Aim of the exercise —
Could you set down exactly the lines of the data below, starting at the one that holds "are zero. -/" and ending at the one that holds "them is no number. DESIGN CHOICE: note 15. -/", both included, and only those?

BEGIN Provided material

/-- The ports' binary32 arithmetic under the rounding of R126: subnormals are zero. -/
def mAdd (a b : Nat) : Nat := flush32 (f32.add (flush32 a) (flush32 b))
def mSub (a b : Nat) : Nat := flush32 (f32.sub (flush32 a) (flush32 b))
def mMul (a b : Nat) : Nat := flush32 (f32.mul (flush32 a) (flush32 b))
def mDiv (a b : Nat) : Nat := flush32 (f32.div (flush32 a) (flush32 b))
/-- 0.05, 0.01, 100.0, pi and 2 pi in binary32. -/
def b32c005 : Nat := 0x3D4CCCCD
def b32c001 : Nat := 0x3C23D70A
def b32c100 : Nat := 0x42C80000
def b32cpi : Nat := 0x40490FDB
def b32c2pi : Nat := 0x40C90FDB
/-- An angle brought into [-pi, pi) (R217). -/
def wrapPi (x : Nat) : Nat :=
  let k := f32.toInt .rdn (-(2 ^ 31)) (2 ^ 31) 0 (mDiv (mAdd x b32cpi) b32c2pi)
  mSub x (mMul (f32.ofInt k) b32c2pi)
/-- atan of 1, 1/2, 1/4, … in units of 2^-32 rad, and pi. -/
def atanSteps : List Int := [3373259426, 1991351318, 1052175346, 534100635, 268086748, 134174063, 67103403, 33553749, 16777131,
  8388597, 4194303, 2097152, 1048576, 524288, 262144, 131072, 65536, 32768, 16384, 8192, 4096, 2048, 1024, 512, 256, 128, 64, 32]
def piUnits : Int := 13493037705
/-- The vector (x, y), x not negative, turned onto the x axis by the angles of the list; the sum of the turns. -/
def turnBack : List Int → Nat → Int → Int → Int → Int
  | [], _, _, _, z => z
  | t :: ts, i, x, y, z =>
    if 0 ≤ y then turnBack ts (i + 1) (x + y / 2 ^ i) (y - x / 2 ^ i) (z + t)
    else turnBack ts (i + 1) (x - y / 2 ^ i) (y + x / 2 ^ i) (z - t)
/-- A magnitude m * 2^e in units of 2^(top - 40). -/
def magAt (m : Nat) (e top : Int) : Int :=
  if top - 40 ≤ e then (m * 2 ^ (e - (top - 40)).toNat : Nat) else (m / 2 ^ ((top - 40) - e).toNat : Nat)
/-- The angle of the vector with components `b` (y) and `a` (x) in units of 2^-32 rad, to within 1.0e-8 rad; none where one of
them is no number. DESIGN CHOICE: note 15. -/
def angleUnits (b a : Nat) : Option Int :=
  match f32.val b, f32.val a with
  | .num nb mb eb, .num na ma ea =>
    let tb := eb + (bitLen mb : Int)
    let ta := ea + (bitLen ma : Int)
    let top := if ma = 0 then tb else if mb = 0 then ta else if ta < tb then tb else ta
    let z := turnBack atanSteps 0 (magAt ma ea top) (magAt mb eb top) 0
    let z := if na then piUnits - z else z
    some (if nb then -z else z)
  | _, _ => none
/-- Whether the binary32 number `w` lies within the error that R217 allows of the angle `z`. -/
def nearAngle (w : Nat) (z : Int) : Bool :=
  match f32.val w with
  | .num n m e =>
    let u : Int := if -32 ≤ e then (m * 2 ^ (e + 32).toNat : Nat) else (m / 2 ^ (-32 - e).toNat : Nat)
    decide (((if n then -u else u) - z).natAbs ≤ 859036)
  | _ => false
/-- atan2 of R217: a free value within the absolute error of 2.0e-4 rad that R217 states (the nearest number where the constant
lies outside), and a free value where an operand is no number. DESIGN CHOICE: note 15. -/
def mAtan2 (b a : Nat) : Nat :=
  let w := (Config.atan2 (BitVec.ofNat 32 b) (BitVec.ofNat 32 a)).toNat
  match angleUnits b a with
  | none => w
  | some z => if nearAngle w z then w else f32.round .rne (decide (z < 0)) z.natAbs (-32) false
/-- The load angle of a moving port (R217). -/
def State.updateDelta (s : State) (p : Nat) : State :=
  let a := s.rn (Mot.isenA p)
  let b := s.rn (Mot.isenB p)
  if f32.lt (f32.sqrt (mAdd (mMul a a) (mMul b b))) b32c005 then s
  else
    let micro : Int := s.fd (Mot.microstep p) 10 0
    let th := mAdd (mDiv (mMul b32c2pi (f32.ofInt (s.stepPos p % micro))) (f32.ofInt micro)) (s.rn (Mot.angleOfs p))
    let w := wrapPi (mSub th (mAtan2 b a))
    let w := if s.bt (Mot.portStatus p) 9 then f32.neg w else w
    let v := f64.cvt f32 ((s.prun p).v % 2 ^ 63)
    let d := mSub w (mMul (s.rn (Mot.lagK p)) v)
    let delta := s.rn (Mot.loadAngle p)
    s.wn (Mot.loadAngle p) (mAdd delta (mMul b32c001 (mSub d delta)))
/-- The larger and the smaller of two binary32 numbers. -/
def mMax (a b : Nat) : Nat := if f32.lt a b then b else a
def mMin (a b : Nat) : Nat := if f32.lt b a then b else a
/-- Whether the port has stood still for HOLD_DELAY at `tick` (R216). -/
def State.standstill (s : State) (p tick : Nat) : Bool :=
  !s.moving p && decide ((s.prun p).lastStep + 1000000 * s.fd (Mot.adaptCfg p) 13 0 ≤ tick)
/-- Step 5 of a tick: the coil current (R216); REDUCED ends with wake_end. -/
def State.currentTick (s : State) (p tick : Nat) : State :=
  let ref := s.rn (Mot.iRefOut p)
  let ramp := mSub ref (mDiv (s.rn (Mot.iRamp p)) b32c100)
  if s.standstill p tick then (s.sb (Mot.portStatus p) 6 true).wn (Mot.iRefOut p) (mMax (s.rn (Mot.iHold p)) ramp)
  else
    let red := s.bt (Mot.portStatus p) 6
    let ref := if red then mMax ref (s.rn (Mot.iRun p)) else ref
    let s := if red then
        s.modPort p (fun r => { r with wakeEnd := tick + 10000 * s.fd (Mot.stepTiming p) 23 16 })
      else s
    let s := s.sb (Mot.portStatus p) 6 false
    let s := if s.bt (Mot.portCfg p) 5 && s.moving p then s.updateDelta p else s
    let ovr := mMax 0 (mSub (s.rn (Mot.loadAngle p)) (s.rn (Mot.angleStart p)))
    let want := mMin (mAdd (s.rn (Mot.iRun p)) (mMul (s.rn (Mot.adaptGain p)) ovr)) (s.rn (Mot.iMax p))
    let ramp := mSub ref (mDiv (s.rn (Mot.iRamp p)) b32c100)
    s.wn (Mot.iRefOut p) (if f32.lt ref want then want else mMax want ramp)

END Provided material
BEGIN Provided material

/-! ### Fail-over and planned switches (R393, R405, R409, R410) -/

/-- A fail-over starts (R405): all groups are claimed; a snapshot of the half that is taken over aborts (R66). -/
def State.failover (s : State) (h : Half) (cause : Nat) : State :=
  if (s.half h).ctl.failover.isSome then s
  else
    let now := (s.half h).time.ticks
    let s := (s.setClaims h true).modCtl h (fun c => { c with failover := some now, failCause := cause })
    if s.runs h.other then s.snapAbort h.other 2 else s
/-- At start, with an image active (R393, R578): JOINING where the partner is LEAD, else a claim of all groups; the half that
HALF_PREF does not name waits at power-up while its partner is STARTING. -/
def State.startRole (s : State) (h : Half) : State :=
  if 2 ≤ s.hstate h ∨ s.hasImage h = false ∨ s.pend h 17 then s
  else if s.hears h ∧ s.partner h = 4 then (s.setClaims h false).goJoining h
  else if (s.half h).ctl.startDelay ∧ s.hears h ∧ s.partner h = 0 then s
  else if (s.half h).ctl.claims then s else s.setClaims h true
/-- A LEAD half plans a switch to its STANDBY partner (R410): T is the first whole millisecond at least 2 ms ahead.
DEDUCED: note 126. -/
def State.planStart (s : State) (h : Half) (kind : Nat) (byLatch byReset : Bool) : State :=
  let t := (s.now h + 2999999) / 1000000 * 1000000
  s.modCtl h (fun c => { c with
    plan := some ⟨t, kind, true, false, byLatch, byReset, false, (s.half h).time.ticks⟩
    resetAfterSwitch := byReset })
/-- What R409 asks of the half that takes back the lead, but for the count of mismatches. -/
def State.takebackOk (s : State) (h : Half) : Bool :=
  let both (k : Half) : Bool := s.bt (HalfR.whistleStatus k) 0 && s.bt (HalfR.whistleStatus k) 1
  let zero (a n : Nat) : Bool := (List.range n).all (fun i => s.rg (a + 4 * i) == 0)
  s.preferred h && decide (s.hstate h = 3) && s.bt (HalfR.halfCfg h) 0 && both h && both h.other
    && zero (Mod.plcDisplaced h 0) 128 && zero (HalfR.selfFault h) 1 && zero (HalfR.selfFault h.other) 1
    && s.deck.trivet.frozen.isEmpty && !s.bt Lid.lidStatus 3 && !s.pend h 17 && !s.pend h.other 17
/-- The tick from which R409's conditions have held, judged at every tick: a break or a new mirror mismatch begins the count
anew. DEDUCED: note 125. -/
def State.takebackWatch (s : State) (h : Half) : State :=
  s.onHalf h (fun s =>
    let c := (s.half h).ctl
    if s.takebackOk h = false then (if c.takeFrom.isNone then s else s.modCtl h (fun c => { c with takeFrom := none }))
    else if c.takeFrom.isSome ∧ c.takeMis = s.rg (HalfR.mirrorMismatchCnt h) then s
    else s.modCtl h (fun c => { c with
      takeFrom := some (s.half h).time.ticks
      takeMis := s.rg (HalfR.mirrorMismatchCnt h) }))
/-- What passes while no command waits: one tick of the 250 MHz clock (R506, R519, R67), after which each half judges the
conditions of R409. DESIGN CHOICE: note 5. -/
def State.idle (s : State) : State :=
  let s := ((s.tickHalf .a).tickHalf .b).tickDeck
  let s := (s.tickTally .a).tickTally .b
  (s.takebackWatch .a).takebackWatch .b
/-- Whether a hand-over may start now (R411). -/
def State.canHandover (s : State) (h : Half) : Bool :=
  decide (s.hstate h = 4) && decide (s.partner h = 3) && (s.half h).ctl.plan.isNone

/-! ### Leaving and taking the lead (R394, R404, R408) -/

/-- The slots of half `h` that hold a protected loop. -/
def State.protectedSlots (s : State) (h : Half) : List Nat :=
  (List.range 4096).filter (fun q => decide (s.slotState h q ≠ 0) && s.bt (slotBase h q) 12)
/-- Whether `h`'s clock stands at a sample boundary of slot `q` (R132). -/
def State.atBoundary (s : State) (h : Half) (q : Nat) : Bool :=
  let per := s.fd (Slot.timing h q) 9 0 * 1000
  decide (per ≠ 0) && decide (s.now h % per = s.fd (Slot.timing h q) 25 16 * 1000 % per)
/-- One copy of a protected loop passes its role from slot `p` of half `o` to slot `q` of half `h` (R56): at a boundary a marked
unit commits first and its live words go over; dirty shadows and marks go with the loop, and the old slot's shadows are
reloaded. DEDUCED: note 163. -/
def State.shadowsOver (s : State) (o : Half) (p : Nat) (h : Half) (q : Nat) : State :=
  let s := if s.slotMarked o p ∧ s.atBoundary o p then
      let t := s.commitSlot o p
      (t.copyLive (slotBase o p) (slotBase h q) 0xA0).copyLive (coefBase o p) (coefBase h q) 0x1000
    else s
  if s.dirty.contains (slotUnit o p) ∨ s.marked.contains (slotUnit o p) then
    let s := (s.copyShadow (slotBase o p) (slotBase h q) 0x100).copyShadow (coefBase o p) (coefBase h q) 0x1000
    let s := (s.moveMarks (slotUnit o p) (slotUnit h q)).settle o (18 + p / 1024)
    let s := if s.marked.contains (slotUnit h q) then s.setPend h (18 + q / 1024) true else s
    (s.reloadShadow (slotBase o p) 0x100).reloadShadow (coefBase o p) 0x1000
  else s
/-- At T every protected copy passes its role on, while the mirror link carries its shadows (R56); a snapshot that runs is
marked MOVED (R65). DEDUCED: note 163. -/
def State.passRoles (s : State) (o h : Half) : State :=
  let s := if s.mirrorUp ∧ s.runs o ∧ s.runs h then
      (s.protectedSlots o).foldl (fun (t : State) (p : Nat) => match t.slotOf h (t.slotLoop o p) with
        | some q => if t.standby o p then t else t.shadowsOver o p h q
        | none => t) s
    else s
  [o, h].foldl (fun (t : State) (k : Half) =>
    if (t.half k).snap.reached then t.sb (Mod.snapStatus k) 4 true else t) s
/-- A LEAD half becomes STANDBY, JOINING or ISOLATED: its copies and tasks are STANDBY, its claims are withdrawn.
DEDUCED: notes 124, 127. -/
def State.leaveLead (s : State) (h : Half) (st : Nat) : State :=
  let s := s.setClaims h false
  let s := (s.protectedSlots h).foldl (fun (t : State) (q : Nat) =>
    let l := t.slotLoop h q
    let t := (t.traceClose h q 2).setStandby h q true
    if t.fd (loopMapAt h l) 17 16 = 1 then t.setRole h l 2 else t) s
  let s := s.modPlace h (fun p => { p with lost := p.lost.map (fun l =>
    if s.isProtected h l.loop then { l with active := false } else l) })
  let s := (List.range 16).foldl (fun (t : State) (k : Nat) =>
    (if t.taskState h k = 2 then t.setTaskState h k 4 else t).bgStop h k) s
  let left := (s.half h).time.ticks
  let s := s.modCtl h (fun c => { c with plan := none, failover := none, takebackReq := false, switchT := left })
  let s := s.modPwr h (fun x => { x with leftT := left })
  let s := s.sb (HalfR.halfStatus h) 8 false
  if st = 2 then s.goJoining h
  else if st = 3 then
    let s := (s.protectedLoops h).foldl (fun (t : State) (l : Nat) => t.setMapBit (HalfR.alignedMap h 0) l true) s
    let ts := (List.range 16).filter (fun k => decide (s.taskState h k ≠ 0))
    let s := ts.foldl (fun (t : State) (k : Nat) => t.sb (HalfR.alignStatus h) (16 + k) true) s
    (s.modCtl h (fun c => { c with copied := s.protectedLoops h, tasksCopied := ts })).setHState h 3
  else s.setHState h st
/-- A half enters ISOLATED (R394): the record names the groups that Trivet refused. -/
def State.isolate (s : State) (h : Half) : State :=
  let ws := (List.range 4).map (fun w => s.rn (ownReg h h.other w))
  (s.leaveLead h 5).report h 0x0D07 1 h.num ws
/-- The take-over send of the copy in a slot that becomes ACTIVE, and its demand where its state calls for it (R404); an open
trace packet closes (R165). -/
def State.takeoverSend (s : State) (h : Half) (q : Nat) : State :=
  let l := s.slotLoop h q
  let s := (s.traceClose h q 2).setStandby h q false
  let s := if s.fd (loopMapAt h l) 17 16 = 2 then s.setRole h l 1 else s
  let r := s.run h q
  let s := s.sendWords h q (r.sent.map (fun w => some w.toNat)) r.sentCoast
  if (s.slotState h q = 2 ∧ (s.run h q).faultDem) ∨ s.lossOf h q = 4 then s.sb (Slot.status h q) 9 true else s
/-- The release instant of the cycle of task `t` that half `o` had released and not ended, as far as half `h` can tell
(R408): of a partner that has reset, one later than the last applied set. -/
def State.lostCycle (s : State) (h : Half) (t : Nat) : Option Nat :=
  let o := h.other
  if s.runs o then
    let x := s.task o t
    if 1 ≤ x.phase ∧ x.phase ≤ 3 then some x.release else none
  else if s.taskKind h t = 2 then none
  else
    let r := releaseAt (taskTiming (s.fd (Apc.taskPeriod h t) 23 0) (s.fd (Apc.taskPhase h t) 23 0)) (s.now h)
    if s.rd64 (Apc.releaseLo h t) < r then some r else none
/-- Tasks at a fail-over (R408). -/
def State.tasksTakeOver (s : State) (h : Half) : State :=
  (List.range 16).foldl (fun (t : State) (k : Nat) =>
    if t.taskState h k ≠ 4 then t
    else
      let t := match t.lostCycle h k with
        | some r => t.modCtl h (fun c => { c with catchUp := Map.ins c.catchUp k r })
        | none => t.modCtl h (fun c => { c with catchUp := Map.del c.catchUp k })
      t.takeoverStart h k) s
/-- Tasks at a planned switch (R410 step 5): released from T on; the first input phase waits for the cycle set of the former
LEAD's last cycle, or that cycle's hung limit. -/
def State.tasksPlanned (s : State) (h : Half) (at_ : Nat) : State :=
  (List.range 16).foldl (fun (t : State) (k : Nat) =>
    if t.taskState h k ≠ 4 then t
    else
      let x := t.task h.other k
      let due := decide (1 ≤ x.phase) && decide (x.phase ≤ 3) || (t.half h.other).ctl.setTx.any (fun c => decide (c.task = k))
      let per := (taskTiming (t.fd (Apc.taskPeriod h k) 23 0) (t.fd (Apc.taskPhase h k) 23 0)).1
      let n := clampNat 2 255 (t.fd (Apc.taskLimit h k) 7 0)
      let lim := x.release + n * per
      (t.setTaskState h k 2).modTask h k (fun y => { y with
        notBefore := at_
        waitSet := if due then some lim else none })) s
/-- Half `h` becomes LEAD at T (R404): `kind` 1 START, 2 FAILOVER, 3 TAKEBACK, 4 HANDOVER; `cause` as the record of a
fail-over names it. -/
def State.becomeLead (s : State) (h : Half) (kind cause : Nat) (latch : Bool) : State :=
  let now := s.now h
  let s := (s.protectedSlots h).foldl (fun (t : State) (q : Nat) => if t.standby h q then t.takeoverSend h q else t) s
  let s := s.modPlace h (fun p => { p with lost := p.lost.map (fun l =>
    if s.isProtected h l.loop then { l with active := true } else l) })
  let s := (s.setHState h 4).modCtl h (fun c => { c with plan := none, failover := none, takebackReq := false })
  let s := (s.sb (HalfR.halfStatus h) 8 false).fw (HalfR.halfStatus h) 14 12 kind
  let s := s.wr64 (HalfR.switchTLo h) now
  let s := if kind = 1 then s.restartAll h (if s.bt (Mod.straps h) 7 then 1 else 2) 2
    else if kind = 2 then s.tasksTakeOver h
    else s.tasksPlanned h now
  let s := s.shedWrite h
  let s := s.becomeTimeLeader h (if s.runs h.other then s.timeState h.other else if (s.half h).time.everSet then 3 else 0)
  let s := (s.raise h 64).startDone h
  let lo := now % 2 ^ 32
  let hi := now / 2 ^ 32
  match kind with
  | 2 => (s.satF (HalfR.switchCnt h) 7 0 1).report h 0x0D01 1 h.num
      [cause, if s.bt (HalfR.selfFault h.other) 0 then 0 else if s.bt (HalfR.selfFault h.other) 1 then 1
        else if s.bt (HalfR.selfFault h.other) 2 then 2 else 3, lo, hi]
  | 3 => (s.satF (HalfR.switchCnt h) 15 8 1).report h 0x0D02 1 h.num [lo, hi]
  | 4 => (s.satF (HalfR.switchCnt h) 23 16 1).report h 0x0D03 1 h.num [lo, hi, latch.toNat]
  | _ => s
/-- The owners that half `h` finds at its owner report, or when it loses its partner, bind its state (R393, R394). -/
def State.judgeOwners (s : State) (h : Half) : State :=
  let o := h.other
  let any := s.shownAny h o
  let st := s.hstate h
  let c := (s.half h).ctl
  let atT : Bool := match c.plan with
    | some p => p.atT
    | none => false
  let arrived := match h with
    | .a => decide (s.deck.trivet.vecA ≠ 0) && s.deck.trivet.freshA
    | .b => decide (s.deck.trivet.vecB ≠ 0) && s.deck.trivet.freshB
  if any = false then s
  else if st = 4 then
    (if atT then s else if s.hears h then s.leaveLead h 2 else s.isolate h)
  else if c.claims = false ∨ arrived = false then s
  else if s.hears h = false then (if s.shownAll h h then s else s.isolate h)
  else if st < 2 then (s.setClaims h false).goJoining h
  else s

END Provided material
BEGIN Provided material

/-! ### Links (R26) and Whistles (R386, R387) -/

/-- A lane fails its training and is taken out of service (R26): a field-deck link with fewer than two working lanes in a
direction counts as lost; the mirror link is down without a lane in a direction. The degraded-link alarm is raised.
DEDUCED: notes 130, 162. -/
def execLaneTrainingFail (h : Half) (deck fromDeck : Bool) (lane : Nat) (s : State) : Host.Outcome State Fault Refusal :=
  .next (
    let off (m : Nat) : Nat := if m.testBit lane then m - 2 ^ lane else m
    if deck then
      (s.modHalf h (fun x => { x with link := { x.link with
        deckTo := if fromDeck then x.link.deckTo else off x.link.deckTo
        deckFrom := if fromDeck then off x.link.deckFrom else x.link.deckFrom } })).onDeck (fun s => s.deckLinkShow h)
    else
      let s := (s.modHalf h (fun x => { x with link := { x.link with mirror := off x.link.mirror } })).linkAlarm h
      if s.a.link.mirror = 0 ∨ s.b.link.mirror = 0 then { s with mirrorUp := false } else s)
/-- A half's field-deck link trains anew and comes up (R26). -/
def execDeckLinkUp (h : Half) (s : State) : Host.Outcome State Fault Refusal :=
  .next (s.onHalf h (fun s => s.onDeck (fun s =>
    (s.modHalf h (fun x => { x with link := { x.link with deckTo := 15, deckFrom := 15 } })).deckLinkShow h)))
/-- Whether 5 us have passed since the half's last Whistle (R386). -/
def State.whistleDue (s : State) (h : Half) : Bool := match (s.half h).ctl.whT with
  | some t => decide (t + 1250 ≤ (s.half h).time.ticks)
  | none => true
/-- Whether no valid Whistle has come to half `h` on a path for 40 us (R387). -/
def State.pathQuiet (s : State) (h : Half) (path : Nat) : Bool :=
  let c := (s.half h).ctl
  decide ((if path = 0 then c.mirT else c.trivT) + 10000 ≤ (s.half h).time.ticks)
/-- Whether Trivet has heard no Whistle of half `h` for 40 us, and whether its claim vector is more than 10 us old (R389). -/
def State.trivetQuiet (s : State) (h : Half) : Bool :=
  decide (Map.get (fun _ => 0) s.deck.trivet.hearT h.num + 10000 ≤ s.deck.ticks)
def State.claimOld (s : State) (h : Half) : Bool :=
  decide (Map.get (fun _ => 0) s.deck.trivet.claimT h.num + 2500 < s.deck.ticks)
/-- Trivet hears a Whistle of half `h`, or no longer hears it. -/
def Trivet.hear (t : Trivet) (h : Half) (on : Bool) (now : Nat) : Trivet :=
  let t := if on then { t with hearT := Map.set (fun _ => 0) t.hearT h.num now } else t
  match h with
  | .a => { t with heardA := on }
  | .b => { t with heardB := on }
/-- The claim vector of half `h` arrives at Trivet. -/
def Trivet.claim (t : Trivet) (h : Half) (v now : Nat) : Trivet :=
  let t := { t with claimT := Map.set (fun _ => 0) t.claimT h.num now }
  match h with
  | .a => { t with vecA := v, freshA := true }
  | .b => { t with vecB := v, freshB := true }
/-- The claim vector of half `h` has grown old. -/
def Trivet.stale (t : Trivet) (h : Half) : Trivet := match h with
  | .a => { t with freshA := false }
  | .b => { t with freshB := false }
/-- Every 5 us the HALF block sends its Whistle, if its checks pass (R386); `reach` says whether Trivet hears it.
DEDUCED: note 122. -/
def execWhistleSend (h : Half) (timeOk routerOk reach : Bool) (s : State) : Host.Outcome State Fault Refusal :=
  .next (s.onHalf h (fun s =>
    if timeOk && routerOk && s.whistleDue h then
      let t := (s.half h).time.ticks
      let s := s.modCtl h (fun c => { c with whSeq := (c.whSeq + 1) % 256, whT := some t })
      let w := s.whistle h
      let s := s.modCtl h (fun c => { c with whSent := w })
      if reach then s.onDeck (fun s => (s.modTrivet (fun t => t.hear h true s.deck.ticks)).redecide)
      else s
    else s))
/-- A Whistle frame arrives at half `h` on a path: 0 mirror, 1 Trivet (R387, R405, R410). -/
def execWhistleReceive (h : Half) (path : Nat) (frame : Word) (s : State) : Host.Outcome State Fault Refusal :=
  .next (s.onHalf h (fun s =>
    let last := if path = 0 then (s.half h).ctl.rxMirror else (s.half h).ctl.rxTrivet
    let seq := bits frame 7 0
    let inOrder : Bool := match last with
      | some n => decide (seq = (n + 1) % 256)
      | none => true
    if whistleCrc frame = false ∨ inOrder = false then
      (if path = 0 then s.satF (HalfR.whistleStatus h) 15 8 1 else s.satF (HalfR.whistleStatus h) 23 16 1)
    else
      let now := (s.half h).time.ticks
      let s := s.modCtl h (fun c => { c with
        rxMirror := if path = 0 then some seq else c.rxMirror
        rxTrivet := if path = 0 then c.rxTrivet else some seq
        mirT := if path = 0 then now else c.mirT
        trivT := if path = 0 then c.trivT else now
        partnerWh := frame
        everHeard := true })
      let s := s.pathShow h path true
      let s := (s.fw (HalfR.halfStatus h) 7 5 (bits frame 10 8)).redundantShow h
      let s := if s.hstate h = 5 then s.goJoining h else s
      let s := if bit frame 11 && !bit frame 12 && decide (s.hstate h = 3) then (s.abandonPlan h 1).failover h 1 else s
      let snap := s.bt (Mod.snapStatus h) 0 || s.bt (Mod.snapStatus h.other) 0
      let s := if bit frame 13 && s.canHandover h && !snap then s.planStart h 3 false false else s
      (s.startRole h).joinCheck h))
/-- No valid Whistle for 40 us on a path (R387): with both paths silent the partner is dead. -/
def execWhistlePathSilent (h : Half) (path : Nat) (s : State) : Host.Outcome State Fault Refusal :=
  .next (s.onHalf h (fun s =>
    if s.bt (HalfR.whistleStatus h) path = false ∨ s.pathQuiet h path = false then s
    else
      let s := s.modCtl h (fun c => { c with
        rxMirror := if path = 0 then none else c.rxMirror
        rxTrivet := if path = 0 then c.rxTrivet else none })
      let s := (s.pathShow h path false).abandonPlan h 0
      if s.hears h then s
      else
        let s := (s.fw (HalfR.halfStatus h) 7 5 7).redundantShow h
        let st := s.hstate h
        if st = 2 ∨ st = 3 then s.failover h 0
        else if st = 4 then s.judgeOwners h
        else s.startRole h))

END Provided material

Result —
/-- The ports' binary32 arithmetic under the rounding of R126: subnormals are zero. -/
def mAdd (a b : Nat) : Nat := flush32 (f32.add (flush32 a) (flush32 b))
def mSub (a b : Nat) : Nat := flush32 (f32.sub (flush32 a) (flush32 b))
def mMul (a b : Nat) : Nat := flush32 (f32.mul (flush32 a) (flush32 b))
def mDiv (a b : Nat) : Nat := flush32 (f32.div (flush32 a) (flush32 b))
/-- 0.05, 0.01, 100.0, pi and 2 pi in binary32. -/
def b32c005 : Nat := 0x3D4CCCCD
def b32c001 : Nat := 0x3C23D70A
def b32c100 : Nat := 0x42C80000
def b32cpi : Nat := 0x40490FDB
def b32c2pi : Nat := 0x40C90FDB
/-- An angle brought into [-pi, pi) (R217). -/
def wrapPi (x : Nat) : Nat :=
  let k := f32.toInt .rdn (-(2 ^ 31)) (2 ^ 31) 0 (mDiv (mAdd x b32cpi) b32c2pi)
  mSub x (mMul (f32.ofInt k) b32c2pi)
/-- atan of 1, 1/2, 1/4, … in units of 2^-32 rad, and pi. -/
def atanSteps : List Int := [3373259426, 1991351318, 1052175346, 534100635, 268086748, 134174063, 67103403, 33553749, 16777131,
  8388597, 4194303, 2097152, 1048576, 524288, 262144, 131072, 65536, 32768, 16384, 8192, 4096, 2048, 1024, 512, 256, 128, 64, 32]
def piUnits : Int := 13493037705
/-- The vector (x, y), x not negative, turned onto the x axis by the angles of the list; the sum of the turns. -/
def turnBack : List Int → Nat → Int → Int → Int → Int
  | [], _, _, _, z => z
  | t :: ts, i, x, y, z =>
    if 0 ≤ y then turnBack ts (i + 1) (x + y / 2 ^ i) (y - x / 2 ^ i) (z + t)
    else turnBack ts (i + 1) (x - y / 2 ^ i) (y + x / 2 ^ i) (z - t)
/-- A magnitude m * 2^e in units of 2^(top - 40). -/
def magAt (m : Nat) (e top : Int) : Int :=
  if top - 40 ≤ e then (m * 2 ^ (e - (top - 40)).toNat : Nat) else (m / 2 ^ ((top - 40) - e).toNat : Nat)
/-- The angle of the vector with components `b` (y) and `a` (x) in units of 2^-32 rad, to within 1.0e-8 rad; none where one of
them is no number. DESIGN CHOICE: note 15. -/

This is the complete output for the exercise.